After mining skidded in the 1960s, the ski areas began operations. Success was not immediate.

"It was a ghost town," says Gene Carr, describing the scenes he photographed in the early 1970s.

Main Street, he says, was so empty he could have fired a cannon without hitting someone, he told The Park Record.

Taking stock of its community now, the newspaper reflected upon its contradictions: rural yet cosmopolitan, small but bustling, out of the way but well known. Therein, said the newspaper, lies the charm.

Green candidates lose out in co-op elections

EAGLE, Colo. -- Again this spring, elections at many electrical co-ops in Colorado mountain valleys were contested. But the challengers who campaigned for more aggressive action to reduce greenhouse gas emissions came out on the losing end in nearly every race.

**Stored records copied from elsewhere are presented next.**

-- ==== Sys2Proof/Tests/Slice0.lean ====
section
/-! SUPPORT. The model's own tests. Expected words are the spec's: the examples of R83 to R112 (exec), words written out
bit by bit from the layouts R61 to R69 and the opcode table R45 (decode), and the vectors of 95_test_vectors.md where
named. Also an ill-formed term for each well-formedness check, and a witness for the hypotheses of each statement. -/

namespace Sys2Proof.Tests
open Sys2Proof.Machine

/-- The word on the output port after an instruction, from the reset state. -/
def wordAfter (i : Instr) : Option Word :=
  match exec i State.reset with
  | .next t => t.word
  | .fault _ => none
  | .refused _ => none

/-- The state after a step, where it goes on. -/
def after (s : State) : Option State :=
  match step s with
  | .next t => some t
  | .fault _ => none
  | .refused _ => none

/-- The state with some instructions pending and everything else as at reset. -/
def withPending (is : List Instr) : State := State.reset.load is

/-! ### The word of each kind: the example of its rule -/

/-- R83: `ADD X1, X2, X3`. -/
theorem test_add_word : wordAfter (.add (.x 1) (.x 2) (.x 3)) = some 0x8B030041 := by decide
/-- R84: `ADDS X9, X10, X11`. -/
theorem test_adds_word : wordAfter (.adds (.x 9) (.x 10) (.x 11)) = some 0xAB0B0149 := by decide
/-- R85: `SUB X19, X20, X21`. -/
theorem test_sub_word : wordAfter (.sub (.x 19) (.x 20) (.x 21)) = some 0xCB150293 := by decide
/-- R86: `SUBS X0, X0, X0`. -/
theorem test_subs_word : wordAfter (.subs (.x 0) (.x 0) (.x 0)) = some 0xEB000000 := by decide
/-- R87: `AND X5, X6, X7`. -/
theorem test_and_word : wordAfter (.and (.x 5) (.x 6) (.x 7)) = some 0x8A0700C5 := by decide
/-- R88: `ANDS X28, X29, X30`. -/
theorem test_ands_word : wordAfter (.ands (.x 28) (.x 29) (.x 30)) = some 0xEA1E03BC := by decide
/-- R89: `ORR X12, X13, X14`. -/
theorem test_orr_word : wordAfter (.orr (.x 12) (.x 13) (.x 14)) = some 0xAA0E01AC := by decide
/-- R90: `EOR X15, X16, X17`. -/
theorem test_eor_word : wordAfter (.eor (.x 15) (.x 16) (.x 17)) = some 0xCA11020F := by decide
/-- R91: `ADDI X1, X2, 100`. -/
theorem test_addi_word : wordAfter (.addi (.x 1) (.x 2) 100) = some 0x91019041 := by decide
/-- R92: `ADDIS X3, X4, -1`. -/
theorem test_addis_word : wordAfter (.addis (.x 3) (.x 4) (-1)) = some 0xB13FFC83 := by decide
/-- R93: `SUBI X5, X6, 4095`. -/
theorem test_subi_word : wordAfter (.subi (.x 5) (.x 6) 4095) = some 0xD13FFCC5 := by decide
/-- R94: `SUBIS X9, X9, 1`. -/
theorem test_subis_word : wordAfter (.subis (.x 9) (.x 9) 1) = some 0xF1000529 := by decide
/-- R95: `ANDI X10, X11, 255`. -/
theorem test_andi_word : wordAfter (.andi (.x 10) (.x 11) 255) = some 0x9203FD6A := by decide
/-- R96: `ANDIS X12, X13, 4096`. -/
theorem test_andis_word : wordAfter (.andis (.x 12) (.x 13) 4096) = some 0xF20001AC := by decide
/-- R97: `ORRI X14, X15, 240`. -/
theorem test_orri_word : wordAfter (.orri (.x 14) (.x 15) 240) = some 0xB203C1EE := by decide
/-- R98: `EORI X16, X17, -2048`. -/
theorem test_eori_word : wordAfter (.eori (.x 16) (.x 17) (-2048)) = some 0xD2200230 := by decide
/-- R99: `STUR X23, [X7, 50]`. -/
theorem test_stur_word : wordAfter (.stur (.x 23) (.x 7) 50) = some 0xF80320F7 := by decide
/-- R100: `LDUR X1, [X2, -8]`. -/
theorem test_ldur_word : wordAfter (.ldur (.x 1) (.x 2) (-8)) = some 0xF85F8041 := by decide
/-- R101: `STURB X3, [XZR, 255]`. -/
theorem test_sturb_word : wordAfter (.sturb (.x 3) .xzr 255) = some 0x380FF3E3 := by decide
/-- R102: `LDURB X4, [X5, -256]`. -/
theorem test_ldurb_word : wordAfter (.ldurb (.x 4) (.x 5) (-256)) = some 0x385000A4 := by decide
/-- R103: `MOVZ X1, 4660, LSL 16`. -/
theorem test_movz_word : wordAfter (.movz (.x 1) 4660 .lsl16) = some 0xD2A24681 := by decide
/-- R104: `MOVK X2, 65535, LSL 48`. -/
theorem test_movk_word : wordAfter (.movk (.x 2) 65535 .lsl48) = some 0xF2FFFFE2 := by decide
/-- R105: `LSR X1, X2, 4`. -/
theorem test_lsr_word : wordAfter (.lsr (.x 1) (.x 2) 4) = some 0xD3401041 := by decide
/-- R106: `LSL X3, X4, 63`. -/
theorem test_lsl_word : wordAfter (.lsl (.x 3) (.x 4) 63) = some 0xD360FC83 := by decide
/-- R107: `CBZ X1, 5`. -/
theorem test_cbz_word : wordAfter (.cbz (.x 1) 5) = some 0xB40000A1 := by decide
/-- R108: `CBNZ X2, -3`. -/
theorem test_cbnz_word : wordAfter (.cbnz (.x 2) (-3)) = some 0xB5FFFFA2 := by decide
/-- R109: `B.LT 4`. -/
theorem test_bCond_word : wordAfter (.bCond .lt 4) = some 0x5400008B := by decide
/-- R110: `B 6`. -/
theorem test_b_word : wordAfter (.b 6) = some 0x14000006 := by decide
/-- R111: `BL -1`. -/
theorem test_bl_word : wordAfter (.bl (-1)) = some 0x97FFFFFF := by decide
/-- R112: `BR X30`. -/
theorem test_br_word : wordAfter (.br (.x 30)) = some 0xD600001E := by decide

/-! ### Decoding: each kind's word written out field by field -/

theorem test_add_decodes : decodeTableWord 32 0b10001011000_00011_000000_00010_00001 = some (.add (.x 1) (.x 2) (.x 3)) := by decide
theorem test_adds_decodes : decodeTableWord 32 0b10101011000_01011_000000_01010_01001 = some (.adds (.x 9) (.x 10) (.x 11)) := by decide
theorem test_sub_decodes : decodeTableWord 32 0b11001011000_10101_000000_10100_10011 = some (.sub (.x 19) (.x 20) (.x 21)) := by decide
theorem test_subs_decodes : decodeTableWord 32 0b11101011000_00000_000000_00000_00000 = some (.subs (.x 0) (.x 0) (.x 0)) := by decide
theorem test_and_decodes : decodeTableWord 32 0b10001010000_00111_000000_00110_00101 = some (.and (.x 5) (.x 6) (.x 7)) := by decide
theorem test_ands_decodes : decodeTableWord 32 0b11101010000_11110_000000_11101_11100 = some (.ands (.x 28) (.x 29) (.x 30)) := by decide
theorem test_orr_decodes : decodeTableWord 32 0b10101010000_01110_000000_01101_01100 = some (.orr (.x 12) (.x 13) (.x 14)) := by decide
theorem test_eor_decodes : decodeTableWord 32 0b11001010000_10001_000000_10000_01111 = some (.eor (.x 15) (.x 16) (.x 17)) := by decide
theorem test_addi_decodes : decodeTableWord 32 0b1001000100_000001100100_00010_00001 = some (.addi (.x 1) (.x 2) 100) := by decide
theorem test_addis_decodes : decodeTableWord 32 0b1011000100_111111111111_00100_00011 = some (.addis (.x 3) (.x 4) 4095) := by decide
theorem test_subi_decodes : decodeTableWord 32 0b1101000100_111111111111_00110_00101 = some (.subi (.x 5) (.x 6) 4095) := by decide
theorem test_subis_decodes : decodeTableWord 32 0b1111000100_000000000001_01001_01001 = some (.subis (.x 9) (.x 9) 1) := by decide
theorem test_andi_decodes : decodeTableWord 32 0b1001001000_000011111111_01011_01010 = some (.andi (.x 10) (.x 11) 255) := by decide
theorem test_andis_decodes : decodeTableWord 32 0b1111001000_000000000000_01101_01100 = some (.andis (.x 12) (.x 13) 0) := by decide
theorem test_orri_decodes : decodeTableWord 32 0b1011001000_000011110000_01111_01110 = some (.orri (.x 14) (.x 15) 240) := by decide
theorem test_eori_decodes : decodeTableWord 32 0b1101001000_100000000000_10001_10000 = some (.eori (.x 16) (.x 17) 2048) := by decide
theorem test_stur_decodes : decodeTableWord 32 0b11111000000_000110010_00_00111_10111 = some (.stur (.x 23) (.x 7) 50) := by decide
theorem test_ldur_decodes : decodeTableWord 32 0b11111000010_111111000_00_00010_00001 = some (.ldur (.x 1) (.x 2) (-8)) := by decide
theorem test_sturb_decodes : decodeTableWord 32 0b00111000000_011111111_00_11111_00011 = some (.sturb (.x 3) .xzr 255) := by decide
theorem test_ldurb_decodes : decodeTableWord 32 0b00111000010_100000000_00_00101_00100 = some (.ldurb (.x 4) (.x 5) (-256)) := by decide
theorem test_movz_decodes : decodeTableWord 32 0b110100101_01_0001001000110100_00001 = some (.movz (.x 1) 4660 .lsl16) := by decide
theorem test_movk_decodes : decodeTableWord 32 0b111100101_11_1111111111111111_00010 = some (.movk (.x 2) 65535 .lsl48) := by decide
theorem test_lsr_decodes : decodeTableWord 32 0b11010011010_00000_000100_00010_00001 = some (.lsr (.x 1) (.x 2) 4) := by decide
theorem test_lsl_decodes : decodeTableWord 32 0b11010011011_00000_111111_00100_00011 = some (.lsl (.x 3) (.x 4) 63) := by decide
theorem test_cbz_decodes : decodeTableWord 32 0b10110100_0000000000000000101_00001 = some (.cbz (.x 1) 5) := by decide
theorem test_cbnz_decodes : decodeTableWord 32 0b10110101_1111111111111111101_00010 = some (.cbnz (.x 2) (-3)) := by decide
theorem test_bCond_decodes : decodeTableWord 32 0b01010100_0000000000000000100_0_1011 = some (.bCond .lt 4) := by decide
theorem test_b_decodes : decodeTableWord 32 0b000101_00000000000000000000000110 = some (.b 6) := by decide
theorem test_bl_decodes : decodeTableWord 32 0b100101_11111111111111111111111111 = some (.bl (-1)) := by decide
theorem test_br_decodes : decodeTableWord 32 0b11010110000_0000000000000000_11110 = some (.br (.x 30)) := by decide

/-! ### Words outside the subset (R72) -/

/-- The ROM's default word has non-zero bits where BR's layout has zeros. -/
theorem test_default_rom_word_is_no_instruction : decodeTableWord 32 0xD60003E0 = none := by decide
/-- An R-layout word with a bit of [15:10] set. -/
theorem test_r_word_with_a_stray_bit_is_no_instruction : decodeTableWord 32 0x8B030441 = none := by decide
/-- A B.cond word with bit 4 set. -/
theorem test_bCond_word_with_bit4_is_no_instruction : decodeTableWord 32 0x5400009B = none := by decide
/-- R71: every instruction is exactly 32 bits. -/
theorem test_word_of_another_length_is_no_instruction :
    decodeTableWord 33 0x114000006 = none ∧ decodeTableWord 29 0x14000006 = none := by decide

/-! ### Well-formedness: an ill-formed term for each check -/

theorem test_wf_refuses_wide_shamt : (Instr.lsl .xzr .xzr 64).wf = false := by decide
theorem test_wf_refuses_negative_shamt : (Instr.lsr .xzr .xzr (-1)).wf = false := by decide
theorem test_wf_refuses_wide_imm12 : (Instr.addi .xzr .xzr 4096).wf = false := by decide
theorem test_wf_refuses_negative_imm12 : (Instr.eori .xzr .xzr (-1)).wf = false := by decide
theorem test_wf_refuses_wide_imm16 : (Instr.movz .xzr 65536 .lsl0).wf = false := by decide
theorem test_wf_refuses_negative_imm16 : (Instr.movk .xzr (-1) .lsl0).wf = false := by decide
theorem test_wf_refuses_wide_off9 : (Instr.stur .xzr .xzr 256).wf = false := by decide
theorem test_wf_refuses_low_off9 : (Instr.ldurb .xzr .xzr (-257)).wf = false := by decide
theorem test_wf_refuses_wide_addr19 : (Instr.cbz .xzr 262144).wf = false := by decide
theorem test_wf_refuses_low_addr19 : (Instr.bCond .eq (-262145)).wf = false := by decide
theorem test_wf_refuses_wide_addr26 : (Instr.b 33554432).wf = false := by decide
theorem test_wf_refuses_low_addr26 : (Instr.bl (-33554433)).wf = false := by decide
theorem test_wf_takes_the_limits :
    (Instr.stur .xzr .xzr (-256)).wf = true ∧ (Instr.b 33554431).wf = true ∧ (Instr.addi .xzr .xzr 4095).wf = true := by
  decide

The lone exception was in the Holy Cross Energy race for a director representing the Eagle Valley. Adam Palmer, a planner for Eagle County, beat incumbent George Lamb, a real estate agent in Vail, by 30 votes. Palmer argues for a brisker pace in encouraging energy efficiency and pushing more renewables into the mix.

In the Yampa Valley, two challengers were turned back by incumbents on the board for Yampa Valley Electric, reports the Steamboat Pilot & Today. In Durango, a challenger who championed alternative energy and energy efficiency was similarly defeated in his bid to get a seat on the board of La Plata Electric.